С тем, что в академии никто не учится, потому что нечему, я уже смирилась окончательно. Но мои подопечные не хотели тихо читать по слогам не только учебник, но и записанные мною на доске термины. Моя работа их веселила, как папуасов бусики из стекла. Пишите, пишите, Надежда Викторовна, я домой приду и родителей попугаю: упанищады Махабхарата, кшатрии. Они в обморок упадут. Пишите. Я бы писала, но теперь они взяли моду приходить на занятия пьяными, обкуренными и невменяемыми. Сумасшествие проходило под девизом «весна» и время от времени одаривало аудиторию рвотными массами, вырвавшимися из детских желудков. Спасибо, конечно, они еще не рожали прямо на моих лекциях. Но с каким глубоким чувством я вспоминала родной университет, факультет невест и грозный партийный порядок, который почему-то поддерживался если не штыками, то уж деканатом точно.
Ностальгия по режиму заставила меня запастись наручниками — теперь я приковывала нарушителей порядка к батарее, и газовым пистолетом — я пользовалась им в качестве дезодоранта, чтобы перебить выхлопы алкоголя, идущие из самых недр моих студентов. В таком ключе наше сотрудничество со студентами стало более продуктивным, что позволило мне на время ответа отвлечься и немного подумать о высоком.
— Великая китайская стена была построена, чтобы по ней ходить… — вещала девочка, претендующая на красный диплом. — И ездить. В Монголию. Правильно?
— Нет, — отрезала я. — Продолжайте.
Итак, сегодня у меня школа и Людочка. Я назначила ей свидание прямо у двери в класс Луизианы и теперь очень надеялась, что наш совместный демарш не только попортит учительнице кровь, но и даст мне возможность разобраться в роли Люды Кривенцовой в жизни Володи Прядко.
— Вас же к телефону, — заныла студентка. — Вас к телефону.

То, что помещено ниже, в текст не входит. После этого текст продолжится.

-- ==== Sys2Proof/Machine/Readout.lean ====
section
/-! DEFINITION. The read commands `RDREG`, `RDDIG` (44_readout_commands.md) and `RDROM`
(41_constant_rom.md). None changes the engine's state when it succeeds (R59 of 20_memory.md). -/

namespace Sys2Proof.Machine

/-- `RDREG idx` (R181): executes in every phase, `FAULT` included; above 11 it is `OperandRange`, or
rejected in `FAULT`. -/
def execRdreg (idx : Nat) (s : State) : Result :=
  match regOf idx with
  | some r => .next (respond rcOk (readReg s r) s)
  | none => unlessFaulted s (.next (raiseFault .operandRange s))

/-- `RDDIG idx` (R184): permitted in `DONE`, for `idx < NN`. -/
def execRddig (idx : Nat) (s : State) : Result :=
  permittedIn [.done] s <|
    if s.nn.toNat ≤ idx then .next (raiseFault .operandRange s)
    else
      match digestByte s idx with
      | some b => .next (respond rcOk (b.setWidth 64) s)
      | none => .fault (.noSuchDigestByte idx)

/-- `RDROM addr` (R118): permitted in every phase but `FAULT`; an unassigned address is
`OperandRange`. -/
def execRdrom (addr : Nat) (s : State) : Result :=
  unlessFaulted s <|
    match rom addr with
    | some x => .next (respond rcOk x s)
    | none => .next (raiseFault .operandRange s)

end Sys2Proof.Machine
end

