-- ==== Sys2Proof/Machine/Step.lean ====
section
/-! DEFINITION. One step of the machine: one host event (R75, R62; log 20). -/

namespace Sys2Proof.Machine

/-- One step: the next command to its response, a hardware reset, or nothing when no event waits. -/
def step (s : State) : Host.Outcome State Fault Refusal :=
  match deliver s with
  | .idle => .next s
  | .resetTo s' => .next s'
  | .illegal s' => .next (illegalWord s')
  | .run i s' => exec i s'

/-- The state with the word `w` of an opcode-table row as the very next thing the host presents
(log 14). -/
def State.withFetchWord (s : State) (nbits w : Nat) : State :=
  { s with input := .command (tableWord nbits w) :: s.input }

end Sys2Proof.Machine
end

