-- ==== Sys2Proof/Safety.lean ====
section
/-! DEFINITION. What the statements are said in: the states after a response, a fault and a reset
written out field by field, the invariant of every reachable state (R41 of 10_state.md), and the tables
of permissions and phase transitions (R151, R170 of 43_driver_commands.md). None of these is written in
terms of the operations the meanings call. -/

namespace Sys2Proof.Machine

/-- The state `s` with a response given and nothing else changed. -/
def answered (rc : BitVec 4) (data : Word) (s : State) : State :=
  { s with response := some ⟨rc, data⟩ }

/-- The state after fault `f` was taken in `s` (R196): every register of the spec at zero but `PHASE`
and `ERR`, the response `(code, 0)`. The transient registers and the host's events are as before. -/
def faulted (f : EngineFault) (s : State) : State where
  h := Vector.replicate 8 0
  t := 0
  var := .B
  kk := 0
  nn := 0
  phase := .fault
  err := some f
  c := 0
  buf := []
  work := s.work
  r := s.r
  g := s.g
  input := s.input
  response := some ⟨faultCode f, 0⟩

/-- The state a hardware reset leaves (R40, R220), the host's events aside: nothing has been answered. -/
def afterHardReset (rest : List HostEvent) : State where
  h := Vector.replicate 8 0
  t := 0
  var := .B
  kk := 0
  nn := 0
  phase := .idle
  err := none
  c := 0
  buf := []
  work := none
  r := 0
  g := 0
  input := rest
  response := none

/-- `H`, `T`, `CFG`, `BUF` and `C` are all zero (R41 items 2 and 3). -/
structure AllZero (s : State) : Prop where
  h : s.h = Vector.replicate 8 0
  t : s.t = 0
  var : s.var = .B
  kk : s.kk = 0
  nn : s.nn = 0
  buf : s.buf = []
  c : s.c = 0

/-- The invariants of every reachable state (R41; item 7, which speaks of the past, is the statement
`AbsorbedCountIsTPlusC`). `bufWf` and `noWork` are the model's own: the canonical form of `BUF` and no
live compression between commands (R34, R36). For states outside it see log 21. -/
structure Inv (s : State) : Prop where
  /-- Item 1. -/
  errOnlyInFault : s.err ≠ none ↔ s.phase = .fault
  /-- Item 2. -/
  idle : s.phase = .idle → AllZero s
  /-- Item 3. -/
  fault : s.phase = .fault → AllZero s
  /-- Item 4. -/
  lengths : s.phase = .key ∨ s.phase = .data ∨ s.phase = .done →
    1 ≤ s.nn.toNat ∧ s.nn.toNat ≤ s.var.nnMax ∧ s.kk.toNat ≤ s.var.kkMax
  /-- Item 5. -/
  key : s.phase = .key →
    s.c.toNat < s.kk.toNat ∧ s.t = 0 ∧ s.h = store8 s.var (initHash s.var s.nn.toNat s.kk.toNat)
  /-- Item 6, first half. -/
  data : s.phase = .data → s.c.toNat ≤ s.var.blockBytes ∧ s.var.blockBytes ∣ s.t.toNat
  /-- Item 6, second half. -/
  nothingAbsorbed : s.phase = .data → s.c = 0 →
    s.t = 0 ∧ s.kk = 0 ∧ s.h = store8 s.var (initHash s.var s.nn.toNat 0)
  /-- Item 8. -/
  done : s.phase = .done → s.c = 0 ∧ s.buf = []
  /-- Item 9. -/
  padding : ∀ i, s.c.toNat ≤ i → Memory.read s.buf i = 0
  /-- Item 10. -/
  narrow : s.var = .S →
    (∀ i : Fin 8, s.h[i].toNat < 2 ^ 32) ∧ s.t.toNat < 2 ^ 64 ∧ s.c.toNat ≤ 64
  /-- Item 11. -/
  counter : s.t.toNat < 2 ^ s.var.counterBits
  /-- The buffer's list is canonical. -/
  bufWf : Memory.wf s.buf
  /-- No compression is running. -/
  noWork : s.work = none
  /-- The sequencer's counters are "zero whenever no compression is running" (R36). -/
  countersZero : s.r = 0 ∧ s.g = 0

/-- What the phase says to a command (R151). -/
inductive Permission
  /-- It executes as its rule says. -/
  | allowed
  /-- `SequenceError`. -/
  | sequence
  /-- Rejected with `rc = 15`. -/
  | rejected
  deriving DecidableEq, Repr

/-- The table of R151. -/
def permission : Instr → Phase → Permission
  | .reset, _ => .allowed
  | .rdreg idx, .fault => if idx ≤ 11 then .allowed else .rejected
  | .rdreg _, _ => .allowed
  | _, .fault => .rejected
  | .rdrom _, _ => .allowed
  | .init .., .idle => .allowed
  | .init .., .done => .allowed
  | .init .., _ => .sequence
  | .keyb _, .key => .allowed
  | .keyb _, _ => .sequence
  | .datab _, .data => .allowed
  | .datab _, _ => .sequence
  | .final, .data => .allowed
  | .final, _ => .sequence
  | .rddig _, .done => .allowed
  | .rddig _, _ => .sequence

/-- The faults a command can raise (R213 of 60_exceptions.md). -/
def mayRaise : Instr → List EngineFault
  | .reset => []
  | .init .. => [.invalidParameter, .sequenceError]
  | .keyb _ => [.sequenceError]
  | .datab _ => [.sequenceError, .lengthOverflow]
  | .final => [.sequenceError, .lengthOverflow]
  | .rdreg _ => [.operandRange]
  | .rddig _ => [.sequenceError, .operandRange]
  | .rdrom _ => [.operandRange]

/-- The phases a command can lead to from a phase (R151, R170). -/
def phaseAfter : Instr → Phase → List Phase
  | .reset, _ => [.idle]
  | _, .fault => [.fault]
  | .init _ _ kk, .idle => [if 0 < kk then .key else .data, .fault]
  | .init _ _ kk, .done => [if 0 < kk then .key else .data, .fault]
  | .keyb _, .key => [.key, .data]
  | .datab _, .data => [.data, .fault]
  | .final, .data => [.done, .fault]
  | .rddig _, .done => [.done, .fault]
  | .rdreg _, p => [p, .fault]
  | .rdrom _, p => [p, .fault]
  | _, _ => [.fault]

/-- The bytes absorbed so far: `T + C` once the key is complete (R41 item 7, R181 c). -/
def absorbedCount (s : State) : Nat := s.t.toNat + s.c.toNat

end Sys2Proof.Machine
end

Вон лаборант стоит. Мне продолжать, пока вас не будет? Про стену?..
— Ты веришь в любовь? — спросил меня Миша, которому явно нечего было делать на работе.
Ну что ему сказать? Что я смотрю передачу «Секретные материалы», но от этого моя вера в инопланетян никак не отдаляется от детсадовской? То есть теоретически я, конечно, верю, но рук не пожимала, в раскосые глазки не заглядывала, на тарелке не гостила. Это же дело серьезное. Как говорила моя мама: «Пока не помацаешь, не поверишь». А тут любовь.
— Ты хочешь отдать за меня жизнь? — спросила я, считая этот вопрос лакмусовой бумажкой для проверки любви на профпригодность.
— А что, уже пора?
Он задал вопрос так буднично, словно собирался покупать проездной или обзаводиться страховым полисом.
— Пора, — объявила я.
В крайнем случае Мишу и можно будет использовать для убиения Луизианы Федоровны.
— Но у меня же дети, Ирочка не работает. Как же? — всерьез забеспокоился Миша, и сердце мое почти затрепетало: его намерения были вполне серьезны.
— Я о них позабочусь!
— Когда? — обреченно спросил Миша.
— Да живи, что за глупости! — огрызнулась я, понимая, что мой рейтинг в категории «лучшая невеста года» продолжает оставаться опасно высоким. — Пока, я на работе.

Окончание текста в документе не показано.